Poker party 'desecrates' Tribune Tower shrine

June 3, 2010


Tribune Co. CEO Randy Michaels (far right) at the start of "Poker Night"

Photos published on Facebook show top executives of Tribune Co. -- led by CEO Randy Michaels -- at a gambling, drinking and smoking party in the palatial Tribune Tower office once occupied by the company's patriarch, Col. Robert R. McCormick.

"We are in the office of the guy who ran the company from the 1920s to 1955 -- it's normally a shrine," wrote John D. Phillips, the Tribune Tower building manager who posted the photos. "We pretty much desecrated it with gambling, booze and cigars. Good thing we know the guy who runs the building!"
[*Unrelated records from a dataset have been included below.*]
/-! ## Ctx.setV -/

@[simp] theorem Ctx.setV_pc (c : Ctx) (n : VReg) (x : BitVec 4096) : (c.setV n x).pc = c.pc := rfl
@[simp] theorem Ctx.setV_s (c : Ctx) (n : VReg) (x : BitVec 4096) : (c.setV n x).s = c.s := rfl
@[simp] theorem Ctx.setV_k (c : Ctx) (n : VReg) (x : BitVec 4096) : (c.setV n x).k = c.k := rfl
@[simp] theorem Ctx.setV_p (c : Ctx) (n : VReg) (x : BitVec 4096) : (c.setV n x).p = c.p := rfl
@[simp] theorem Ctx.setV_vl (c : Ctx) (n : VReg) (x : BitVec 4096) : (c.setV n x).vl = c.vl := rfl
@[simp] theorem Ctx.setV_vill (c : Ctx) (n : VReg) (x : BitVec 4096) : (c.setV n x).vill = c.vill := rfl
@[simp] theorem Ctx.setV_ew (c : Ctx) (n : VReg) (x : BitVec 4096) : (c.setV n x).ew = c.ew := rfl
@[simp] theorem Ctx.setV_vstart (c : Ctx) (n : VReg) (x : BitVec 4096) : (c.setV n x).vstart = c.vstart := rfl
@[simp] theorem Ctx.setV_pixSel (c : Ctx) (n : VReg) (x : BitVec 4096) : (c.setV n x).pixSel = c.pixSel := rfl
@[simp] theorem Ctx.setV_rndm (c : Ctx) (n : VReg) (x : BitVec 4096) : (c.setV n x).rndm = c.rndm := rfl
@[simp] theorem Ctx.setV_fflags (c : Ctx) (n : VReg) (x : BitVec 4096) : (c.setV n x).fflags = c.fflags := rfl
@[simp] theorem Ctx.setV_seed (c : Ctx) (n : VReg) (x : BitVec 4096) : (c.setV n x).seed = c.seed := rfl
@[simp] theorem Ctx.setV_loops (c : Ctx) (n : VReg) (x : BitVec 4096) : (c.setV n x).loops = c.loops := rfl
@[simp] theorem Ctx.setV_shadow (c : Ctx) (n : VReg) (x : BitVec 4096) : (c.setV n x).shadow = c.shadow := rfl
@[simp] theorem Ctx.setV_wait (c : Ctx) (n : VReg) (x : BitVec 4096) : (c.setV n x).wait = c.wait := rfl
@[simp] theorem Ctx.setV_event (c : Ctx) (n : VReg) (x : BitVec 4096) : (c.setV n x).event = c.event := rfl
@[simp] theorem Ctx.setV_issued (c : Ctx) (n : VReg) (x : BitVec 4096) : (c.setV n x).issued = c.issued := rfl
@[simp] theorem Ctx.setV_stamped (c : Ctx) (n : VReg) (x : BitVec 4096) : (c.setV n x).stamped = c.stamped := rfl

/-! ## Ctx.setVPartial -/

@[simp] theorem Ctx.setVPartial_pc (c : Ctx) (n : VReg) (x : BitVec 4096) (j : Nat) : (c.setVPartial n x j).pc = c.pc := rfl
@[simp] theorem Ctx.setVPartial_s (c : Ctx) (n : VReg) (x : BitVec 4096) (j : Nat) : (c.setVPartial n x j).s = c.s := rfl
@[simp] theorem Ctx.setVPartial_k (c : Ctx) (n : VReg) (x : BitVec 4096) (j : Nat) : (c.setVPartial n x j).k = c.k := rfl
@[simp] theorem Ctx.setVPartial_p (c : Ctx) (n : VReg) (x : BitVec 4096) (j : Nat) : (c.setVPartial n x j).p = c.p := rfl
@[simp] theorem Ctx.setVPartial_vl (c : Ctx) (n : VReg) (x : BitVec 4096) (j : Nat) : (c.setVPartial n x j).vl = c.vl := rfl
@[simp] theorem Ctx.setVPartial_vill (c : Ctx) (n : VReg) (x : BitVec 4096) (j : Nat) : (c.setVPartial n x j).vill = c.vill := rfl
@[simp] theorem Ctx.setVPartial_ew (c : Ctx) (n : VReg) (x : BitVec 4096) (j : Nat) : (c.setVPartial n x j).ew = c.ew := rfl
@[simp] theorem Ctx.setVPartial_vstart (c : Ctx) (n : VReg) (x : BitVec 4096) (j : Nat) : (c.setVPartial n x j).vstart = c.vstart := rfl
@[simp] theorem Ctx.setVPartial_pixSel (c : Ctx) (n : VReg) (x : BitVec 4096) (j : Nat) : (c.setVPartial n x j).pixSel = c.pixSel := rfl
@[simp] theorem Ctx.setVPartial_rndm (c : Ctx) (n : VReg) (x : BitVec 4096) (j : Nat) : (c.setVPartial n x j).rndm = c.rndm := rfl
@[simp] theorem Ctx.setVPartial_fflags (c : Ctx) (n : VReg) (x : BitVec 4096) (j : Nat) : (c.setVPartial n x j).fflags = c.fflags := rfl
@[simp] theorem Ctx.setVPartial_seed (c : Ctx) (n : VReg) (x : BitVec 4096) (j : Nat) : (c.setVPartial n x j).seed = c.seed := rfl
@[simp] theorem Ctx.setVPartial_loops (c : Ctx) (n : VReg) (x : BitVec 4096) (j : Nat) : (c.setVPartial n x j).loops = c.loops := rfl
@[simp] theorem Ctx.setVPartial_shadow (c : Ctx) (n : VReg) (x : BitVec 4096) (j : Nat) : (c.setVPartial n x j).shadow = c.shadow := rfl
@[simp] theorem Ctx.setVPartial_wait (c : Ctx) (n : VReg) (x : BitVec 4096) (j : Nat) : (c.setVPartial n x j).wait = c.wait := rfl
@[simp] theorem Ctx.setVPartial_event (c : Ctx) (n : VReg) (x : BitVec 4096) (j : Nat) : (c.setVPartial n x j).event = c.event := rfl
@[simp] theorem Ctx.setVPartial_issued (c : Ctx) (n : VReg) (x : BitVec 4096) (j : Nat) : (c.setVPartial n x j).issued = c.issued := rfl
@[simp] theorem Ctx.setVPartial_stamped (c : Ctx) (n : VReg) (x : BitVec 4096) (j : Nat) : (c.setVPartial n x j).stamped = c.stamped := rfl

/-! ## Ctx.setP -/

@[simp] theorem Ctx.setP_pc (c : Ctx) (n : PReg) (x : BitVec 1024) : (c.setP n x).pc = c.pc := rfl
@[simp] theorem Ctx.setP_s (c : Ctx) (n : PReg) (x : BitVec 1024) : (c.setP n x).s = c.s := rfl
@[simp] theorem Ctx.setP_k (c : Ctx) (n : PReg) (x : BitVec 1024) : (c.setP n x).k = c.k := rfl
@[simp] theorem Ctx.setP_v (c : Ctx) (n : PReg) (x : BitVec 1024) : (c.setP n x).v = c.v := rfl
@[simp] theorem Ctx.setP_prog (c : Ctx) (n : PReg) (x : BitVec 1024) : (c.setP n x).prog = c.prog := rfl
@[simp] theorem Ctx.setP_done (c : Ctx) (n : PReg) (x : BitVec 1024) : (c.setP n x).done = c.done := rfl
@[simp] theorem Ctx.setP_vl (c : Ctx) (n : PReg) (x : BitVec 1024) : (c.setP n x).vl = c.vl := rfl
@[simp] theorem Ctx.setP_vill (c : Ctx) (n : PReg) (x : BitVec 1024) : (c.setP n x).vill = c.vill := rfl
@[simp] theorem Ctx.setP_ew (c : Ctx) (n : PReg) (x : BitVec 1024) : (c.setP n x).ew = c.ew := rfl
@[simp] theorem Ctx.setP_vstart (c : Ctx) (n : PReg) (x : BitVec 1024) : (c.setP n x).vstart = c.vstart := rfl
@[simp] theorem Ctx.setP_vdirty (c : Ctx) (n : PReg) (x : BitVec 1024) : (c.setP n x).vdirty = c.vdirty := rfl
@[simp] theorem Ctx.setP_pixSel (c : Ctx) (n : PReg) (x : BitVec 1024) : (c.setP n x).pixSel = c.pixSel := rfl
@[simp] theorem Ctx.setP_rndm (c : Ctx) (n : PReg) (x : BitVec 1024) : (c.setP n x).rndm = c.rndm := rfl
@[simp] theorem Ctx.setP_fflags (c : Ctx) (n : PReg) (x : BitVec 1024) : (c.setP n x).fflags = c.fflags := rfl
@[simp] theorem Ctx.setP_seed (c : Ctx) (n : PReg) (x : BitVec 1024) : (c.setP n x).seed = c.seed := rfl
@[simp] theorem Ctx.setP_loops (c : Ctx) (n : PReg) (x : BitVec 1024) : (c.setP n x).loops = c.loops := rfl
@[simp] theorem Ctx.setP_shadow (c : Ctx) (n : PReg) (x : BitVec 1024) : (c.setP n x).shadow = c.shadow := rfl
@[simp] theorem Ctx.setP_wait (c : Ctx) (n : PReg) (x : BitVec 1024) : (c.setP n x).wait = c.wait := rfl
@[simp] theorem Ctx.setP_event (c : Ctx) (n : PReg) (x : BitVec 1024) : (c.setP n x).event = c.event := rfl
@[simp] theorem Ctx.setP_issued (c : Ctx) (n : PReg) (x : BitVec 1024) : (c.setP n x).issued = c.issued := rfl
@[simp] theorem Ctx.setP_stamped (c : Ctx) (n : PReg) (x : BitVec 1024) : (c.setP n x).stamped = c.stamped := rfl

/-! ## Ctx.raiseFlags -/

@[simp] theorem Ctx.raiseFlags_pc (c : Ctx) (f : Flags) : (c.raiseFlags f).pc = c.pc := rfl
@[simp] theorem Ctx.raiseFlags_s (c : Ctx) (f : Flags) : (c.raiseFlags f).s = c.s := rfl
@[simp] theorem Ctx.raiseFlags_k (c : Ctx) (f : Flags) : (c.raiseFlags f).k = c.k := rfl
@[simp] theorem Ctx.raiseFlags_v (c : Ctx) (f : Flags) : (c.raiseFlags f).v = c.v := rfl
@[simp] theorem Ctx.raiseFlags_p (c : Ctx) (f : Flags) : (c.raiseFlags f).p = c.p := rfl
@[simp] theorem Ctx.raiseFlags_prog (c : Ctx) (f : Flags) : (c.raiseFlags f).prog = c.prog := rfl
@[simp] theorem Ctx.raiseFlags_done (c : Ctx) (f : Flags) : (c.raiseFlags f).done = c.done := rfl
@[simp] theorem Ctx.raiseFlags_vl (c : Ctx) (f : Flags) : (c.raiseFlags f).vl = c.vl := rfl
@[simp] theorem Ctx.raiseFlags_vill (c : Ctx) (f : Flags) : (c.raiseFlags f).vill = c.vill := rfl
@[simp] theorem Ctx.raiseFlags_ew (c : Ctx) (f : Flags) : (c.raiseFlags f).ew = c.ew := rfl
@[simp] theorem Ctx.raiseFlags_vstart (c : Ctx) (f : Flags) : (c.raiseFlags f).vstart = c.vstart := rfl
@[simp] theorem Ctx.raiseFlags_vdirty (c : Ctx) (f : Flags) : (c.raiseFlags f).vdirty = c.vdirty := rfl
@[simp] theorem Ctx.raiseFlags_pixSel (c : Ctx) (f : Flags) : (c.raiseFlags f).pixSel = c.pixSel := rfl
@[simp] theorem Ctx.raiseFlags_rndm (c : Ctx) (f : Flags) : (c.raiseFlags f).rndm = c.rndm := rfl
@[simp] theorem Ctx.raiseFlags_seed (c : Ctx) (f : Flags) : (c.raiseFlags f).seed = c.seed := rfl
@[simp] theorem Ctx.raiseFlags_loops (c : Ctx) (f : Flags) : (c.raiseFlags f).loops = c.loops := rfl
@[simp] theorem Ctx.raiseFlags_shadow (c : Ctx) (f : Flags) : (c.raiseFlags f).shadow = c.shadow := rfl
@[simp] theorem Ctx.raiseFlags_wait (c : Ctx) (f : Flags) : (c.raiseFlags f).wait = c.wait := rfl
@[simp] theorem Ctx.raiseFlags_event (c : Ctx) (f : Flags) : (c.raiseFlags f).event = c.event := rfl
@[simp] theorem Ctx.raiseFlags_issued (c : Ctx) (f : Flags) : (c.raiseFlags f).issued = c.issued := rfl
@[simp] theorem Ctx.raiseFlags_stamped (c : Ctx) (f : Flags) : (c.raiseFlags f).stamped = c.stamped := rfl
Randy Michaels and Kevin Metheny

Among those identified in the photos with Michaels were Lee Abrams, senior vice president and chief innovation officer of Tribune Co., Marc Chase, president of Tribune Interactive, and Kevin "Pig Virus" Metheny, program director of Tribune news/talk WGN-AM (720). One of the photos shows Chase and Metheny holding large wads of cash.


Kevin Metheny and Marc Chase

"We broke every rule in the building," Phillips bragged, also noting: "I particularly liked covering the smoke detectors with Saran Wrap." According to his account, Texas Hold 'Em was played and Scotch was served. Phillips wrote that his wife, Betsy, also a Tribune Co. employee seen in the photos, "won the whole night!" It's not specified when the event occurred, but the photos on Phillips' Facebook page are dated June 17, 2009.
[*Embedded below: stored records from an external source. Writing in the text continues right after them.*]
/-- The sliding-window example of chapter 7. -/
theorem test_vldsr :
    let s := (vecWith 4 8 [(4, own 0 64), (5, 2)] [(3, vec 32 [10, 11, 12, 13, 14, 15, 16, 17])]).mapCore 0
      (fun c => { c with scratch := [(64, 18), (68, 19)] })
    vAfter (.vldsr 3 4 5) s 3 32 8 = [12, 13, 14, 15, 16, 17, 18, 19] := by decide +kernel

/-- Six-bit codes from bit 2 on (chapter 7). -/
theorem test_vld_bits :
    let s := (vecWith 1 2 [(4, own 0 64)] []).mapCore 0 (fun c => { c with scratch := [(64, 0b11010100), (65, 0b00001011)] })
    vAfter (.vld false 0 6 4 2) s 6 6 3 = [0b110101, 0b001011, 0] := by decide +kernel

/-- The AQ4 example of chapter 2: scale 0.5, zero point 8, code 0xB. -/
theorem test_aq_window :
    let s := (vecWith 4 1 [(4, own 1 0x102)] []).mapCore 0 (fun c =>
      { c with scratch := writeBytes [(0x102, 0xB0)] 0x70040 4 (0x3800 + 8 * 2 ^ 16) })
    vAfter (.vld false 0 6 4 4) s 6 32 1 = [0x3FC00000] := by decide +kernel

theorem test_vcompress :
    let s := mainWith [] (fun c => { c with vill := false, ew := 2, vl := 4, p := [(4, 0b1010)], v := [(1, vec 8 [5, 6, 7, 8]), (2, vec 8 [1, 2, 3, 4])] })
    vAfter (.vcompress false 4 2 1) s 2 8 4 = [6, 8, 3, 4] := by decide +kernel

/-- Row 3 of the product example of chapter 8: eight copies of 3 with a column of ones and with 0 … 7. -/
def tile : Plane :=
  { kind := .plain, fmt := 8, pk := 8, pn := 2,
    vals := (List.range 8).flatMap (fun r => [(r * 64, 1)] ++ if r = 0 then [] else [(r * 64 + 1, r)]) }

theorem test_mma :
    let s := (mainAt [(20, own 0 0x1000), (21, own 0 0x2000), (22, 1 + 0x10 * 2 ^ 16 + 0x10 * 2 ^ 32)]).mapCore 0 (fun c =>
      { c with mcfg := 0x188, active := tile, scratch := writeBytes [] 0x2000 8 0x0303030303030303 })
    readBytes (ran (.mma 20 21 22) s).me.scratch 0x1000 8 = 24 + 84 * 2 ^ 32 := by decide +kernel

/-- The channel example of chapter 8: transfers 5 and 6 complete, in the other order. -/
theorem test_cpydone :
    let t (i : Nat) : Transfer := { tid := i, len := 1, rows := 1, written := 1 }
    let s := booted.mapCore 0 (fun c => { c with chans := [(2, { nextId := 7, doneId := 5, transfers := [t 5, t 6] })] })
    let u := ran (.copyTransferComplete 0 2 6) s
    ((u.core 0).chan 2).doneId = 5 ∧ ((ran (.copyTransferComplete 0 2 5) u).core 0 |>.chan 2).doneId = 7 := by decide +kernel

/-- Line 0x0_0004_1080 belongs to core 193 and to quarter 3, with its home on CD3 (chapters 11 and 19). -/
theorem test_line_home : ({ State.reset with homeMap := [(0, 3 * 128)] }).owner (.hbm 0x41080) = 193
    ∧ State.reset.quarterDie (0x41080 / 128) = 3 := by decide +kernel

/-- Set 1 striped (chapter 19). -/
theorem test_stripe :
    let s := { State.reset with striped := [(1, true)] }
    s.homeOf 0x180005080 = 5 ∧ s.homeOf 0x180006000 = 6 := by decide +kernel

/-- The page-table example of chapter 18: a 512 MiB leaf without X, of a granule on CD0. -/
theorem test_walk :
    let s := { State.reset with homeMap := [(16, 0)], hbm := writeBytes (writeBytes (writeBytes [] 0x20000 8 0x30001) 0x30000 8 0x40001) (0x40000 + 0x1400) 8 0x20000002F }
    (match resolveAt s 0 [] 1 0x20 false .load 0x5000400000 with | .ok (g, _) => decide (g = .hbm 0x200400000) | .error _ => false) = true
    ∧ (match resolveAt s 0 [] 1 0x20 false .fetch 0x5000400000 with | .ok _ => 0 | .error (c, _) => c.code) = 0x13 := by decide +kernel

/-- The packet of the example of R22. -/
theorem test_entry_arguments :
    let r := entryRegs 5 { somePacket21 with nargs := 3, pairMask := 1, args := [0, 0x40, 0x10] ++ List.replicate 21 0 }
    Bank.get 0 r 16 = 0x4000000000 ∧ Bank.get 0 r 17 = 0x40 ∧ Bank.get 0 r 18 = 0x10 ∧ Bank.get 0 r 19 = 0 ∧ Bank.get 0 r 3 = 40 := by
  decide +kernel

theorem test_trap :
    let t := ran (.trap 9) ((mainAt [(56, 5)]).mapCore 0 (fun c => { c with tvec := 0x8000, trapBank := [(0, 6)] }))
    t.me.causeCode = 4 ∧ t.me.tval = 9 ∧ t.me.epc = 0x1000 ∧ t.ctx.pc = 0x8000 ∧ t.me.prv = true ∧ t.me.pprv = false ∧ t.ctx.x 56 = 6
    ∧ Bank.get 0 t.me.trapBank 0 = 5 := by decide +kernel

theorem test_privilege : (ran .eret (mainAt [])).me.causeCode = 1 ∧ (ran (.sysrd 0x800 5) (mainAt [])).me.causeCode = 1
    ∧ (ran (.syswr 0x000 5) (mainAt [])).me.causeCode = 0 ∧ (ran (.syswr 0x000 5) (mainAt [])).me.prv = true := by decide +kernel

/-- SEED takes 1 in place of 0, LEASE too, and RNDM refuses 6 (R20). -/
theorem test_system_registers : (ran (.syswr 0x012 5) (mainAt [])).ctx.seed = 1 ∧ (ran (.syswr 0x028 5) (mainAt [])).me.lease = 1
    ∧ (ran (.syswr 0x010 5) (mainAt [(5, 6)])).me.causeCode = 0 ∧ (ran (.syswr 0x010 5) (mainAt [(5, 6)])).me.prv = true
    ∧ xAfter (.sysrd 0x03F 5) (mainAt []) 5 = 0xFFFFFDFFFFFF0000 := by decide +kernel

theorem test_send :
    let t := ran (.send 1 8) (mainAt [(1, 0x0504_0008), (8, 0x77)])
    t.flight.length = 1 ∧ (match t.flight with | [.messageArrival m] => m.dst == 8 && m.cls == 4 && m.re && m.rclass == 2 && m.payload == 0x77 | _ => false) = true := by
  decide +kernel

/-- A speculative chunk's version is what a later chunk's probe finds, and a broadcast of its next store squashes the reader (R212, R217). -/
theorem test_probe :
    let old : Chunk := { runningChunk 0 true with versions := [versionOf3] }
    let s := inRegion [] (someRegion [old, runningChunk 1 true])
    (ran (.versionProbe 0 1 (.scratch 0 3)) s).flight = [.probeAnswer 0 1 (.scratch 0 3) (.version 0 1 0 0)] := by decide +kernel

/-- `withFetchWord` runs the word as the next step. -/
theorem test_step_word : (match step (State.reset.withFetchWord 32 0x0FFFC81F) with | .next t => (t.core 0).main.x 7 | _ => 0) = 0xFFFFFFFFFFFFFFFF := by
  decide +kernel


end Sys2Proof.Tests
end

section
/-! # setvl and setvli (R13, R129)

The length that R13 grants, as arithmetic of the request and the width; the context that the two instructions leave; and
the obligation, which puts the two together. -/

namespace Sys2Proof.Machine
open Sys2Proof

/-! ## The granted length (R13) -/

theorem granted_le_min (q w : Nat) : granted q w ≤ Nat.min q (vlmax w) := by
  simp only [granted]
  split
  · exact Nat.div_mul_le_self _ 4
  · exact Nat.le_refl _

theorem granted_le_request (q w : Nat) : granted q w ≤ q := Nat.le_trans (granted_le_min q w) (Nat.min_le_left _ _)

theorem granted_le_vlmax (q w : Nat) : granted q w ≤ vlmax w := Nat.le_trans (granted_le_min q w) (Nat.min_le_right _ _)

/-- Only a length above 4 at width 6 is rounded. -/
theorem granted_eq_min {q w : Nat} (h : w ≠ 6 ∨ q ≤ 4) : granted q w = Nat.min q (vlmax w) := by
  have hq : Nat.min q (vlmax w) ≤ q := Nat.min_le_left _ _
  exact if_neg (by omega)

theorem granted_six {q : Nat} (h : 4 < q) : granted q 6 = Nat.min q (vlmax 6) / 4 * 4 := by
  have hm : 4 < Nat.min q (vlmax 6) := Nat.lt_min.mpr ⟨h, by decide⟩
  exact if_pos ⟨rfl, hm⟩

/-- No width of Table 1.1 has a VLMAX above 1,024, that of width 4, so VL holds every granted length. -/
theorem vlmax_widthOf_le (ew : BitVec 3) : vlmax (widthOf ew) ≤ 1024 := by
  revert ew; decide

/-! ## The context left -/

/-- A context with the program counter and the loop stack of `c` moves on to where `c` does (R93). -/
theorem Ctx.fresh_retire_of_pc {c d : Ctx} (len : Word) (hp : d.pc = c.pc) (hl : d.loops = c.loops) :
    d.fresh.retire len =
      { d with pc := (c.retire len).pc, loops := (c.retire len).loops, issued := false, stamped := false } := by
  obtain ⟨hpc, hloops⟩ := Ctx.retire_pc_congr c d len hp hl
  rw [Ctx.fresh_retire, Ctx.retire_eq, hpc, hloops]
  rfl

/-- A vector length `g` at width code `ew` has been set and put in X(rd), and nothing else of `c` has changed but the
program counter and the loop stack, which have moved on. -/
structure LengthSet (ew : BitVec 3) (rd : SReg) (g : Nat) (c d : Ctx) : Prop where
  context : d = { c.completed with s := d.s, ew := ew, vill := false, vl := BitVec.ofNat 11 g, vstart := 0 }
  value : d.x rd = if rd = 0 then 0 else BitVec.ofNat 64 g
  others : ∀ r, r ≠ rd → d.x r = c.x r

/-- A write of X(rd) over the new vector configuration, completed, is such a context. -/
theorem lengthSet_retire (ew : BitVec 3) (rd : SReg) (g : Nat) (c : Ctx) :
    LengthSet ew rd g c
      ((({ c with ew := ew, vill := false, vl := BitVec.ofNat 11 g, vstart := 0 }.setX rd (BitVec.ofNat 64 g)).fresh).retire 4)
    where
  context := by
    rw [Ctx.fresh_retire_of_pc (c := c) 4 (by simp) (by simp), Ctx.setX_eq]
    rfl
  value := by
    rw [Ctx.x_retire, Ctx.x_fresh, Ctx.x_setX]
  others r hr := by
    rw [Ctx.x_retire, Ctx.x_fresh, Ctx.x_setX_ne _ _ hr]
    rfl

theorem givesCtx_mono {i : Instr} {s : State} {P Q : Ctx → Ctx → Prop} (hPQ : ∀ c d, P c d → Q c d) (h : GivesCtx i s P) :
    GivesCtx i s Q := by
  obtain ⟨t, ht, hP, hout⟩ := h
  exact ⟨t, ht, hPQ _ _ hP, hout⟩

theorem exec_setvl (ew : BitVec 3) (rd rs1 : SReg) (s : State) :
    exec (.setvl ew rd rs1) s = grant ew rd (fun c => (c.x rs1).toNat) s := rfl

theorem exec_setvli (ew : BitVec 3) (rd : SReg) (uimm : BitVec 12) (s : State) :
    exec (.setvli ew rd uimm) s = grant ew rd (fun _ => uimm.toNat) s := rfl

/-- What `grant`, the meaning that setvl and setvli share, does. -/
theorem givesCtx_of_exec_eq_grant {i : Instr} {s : State} {ew : BitVec 3} {rd : SReg} {q : Ctx → Nat}
    (h : exec i s = grant ew rd q s) : GivesCtx i s (LengthSet ew rd (granted (q s.ctx) (widthOf ew))) := by
  refine ⟨_, h, ?_, onlyContext_mapCtx _ _⟩
  rw [State.ctx_mapCtx]
  exact lengthSet_retire ew rd _ s.ctx

/-! ## The obligation -/

/-- Settles O20: both instructions are `grant` of their request, and `granted` is the length of R13. -/
theorem vectorLengthGrant : Obligations.VectorLengthGrant := by
  intro s ew rd rs1 uimm _ w most goes
  have hgoes {i : Instr} {q : Ctx → Nat} (h : exec i s = grant ew rd q s) : goes i (q s.ctx) := by
    refine ⟨granted (q s.ctx) w, ?context, granted_le_request _ w, granted_le_vlmax _ w, ?fits, granted_eq_min, ?rounded⟩
    case context =>
      exact givesCtx_mono (fun _ _ hset => ⟨hset.context, hset.value, hset.others⟩) (givesCtx_of_exec_eq_grant h)
    case fits =>
      exact Nat.lt_of_le_of_lt (Nat.le_trans (granted_le_vlmax _ w) (vlmax_widthOf_le ew)) (by decide)
    case rounded =>
      intro hw hq
      have hmost : most = vlmax 6 := by simp only [most, hw]; rfl
      rw [hw, hmost, granted_six hq]
      omega
  exact ⟨hgoes (exec_setvl ew rd rs1 s), hgoes (exec_setvli ew rd uimm s)⟩

end Sys2Proof.Machine
end

section
/-! # ALU, MUL and BIT operations (R76, R78, R79)

The operations of Table 5.2 as bit-vector operations of the library at every width, their result at the width that a
`.w` form selects, and the obligation. -/

namespace Sys2Proof.Machine
open Sys2Proof

/-! ## Completion with a scalar result -/

theorem Ctx.fflags_or_zero (c : Ctx) : c.fflags ||| 0 = c.fflags := BitVec.or_zero

/-- An instruction that writes X(rd), changes nothing else of its context, and completes. -/
theorem givesX_of_exec_eq_plain {i : Instr} {s : State} {len : Word} {f : Ctx → Ctx} {rd : SReg} {v : Word}
    (h : exec i s = s.plain len f) (hf : f s.ctx = s.ctx.setX rd v) : GivesX i s rd v len := by
  obtain ⟨t, ht, hw⟩ := plain_writesX s len rd v 0 s.ctx.seed f (by rw [hf, Ctx.fflags_or_zero, Ctx.setX_eq])
  exact ⟨t, h.trans ht, hw⟩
Phillips is a former Cincinnati radio traffic reporter who was among about two dozen former Jacor and Clear Channel associates Michaels hired at Tribune Co. since Sam Zell took the company private in a leveraged buyout in 2007. While continuing to operate under bankruptcy protection, Tribune Co. disclosed plans last week for a third round of executive bonuses, bringing the total to more than $72 million.

Colonel McCormick's 24th‚ floor Tribune Tower sanctum is clearly identifiable in the photos, including the ornate fireplace, oak paneling and hardwood floor from which the legendary media mogul lorded over his Chicago-based empire for three decades.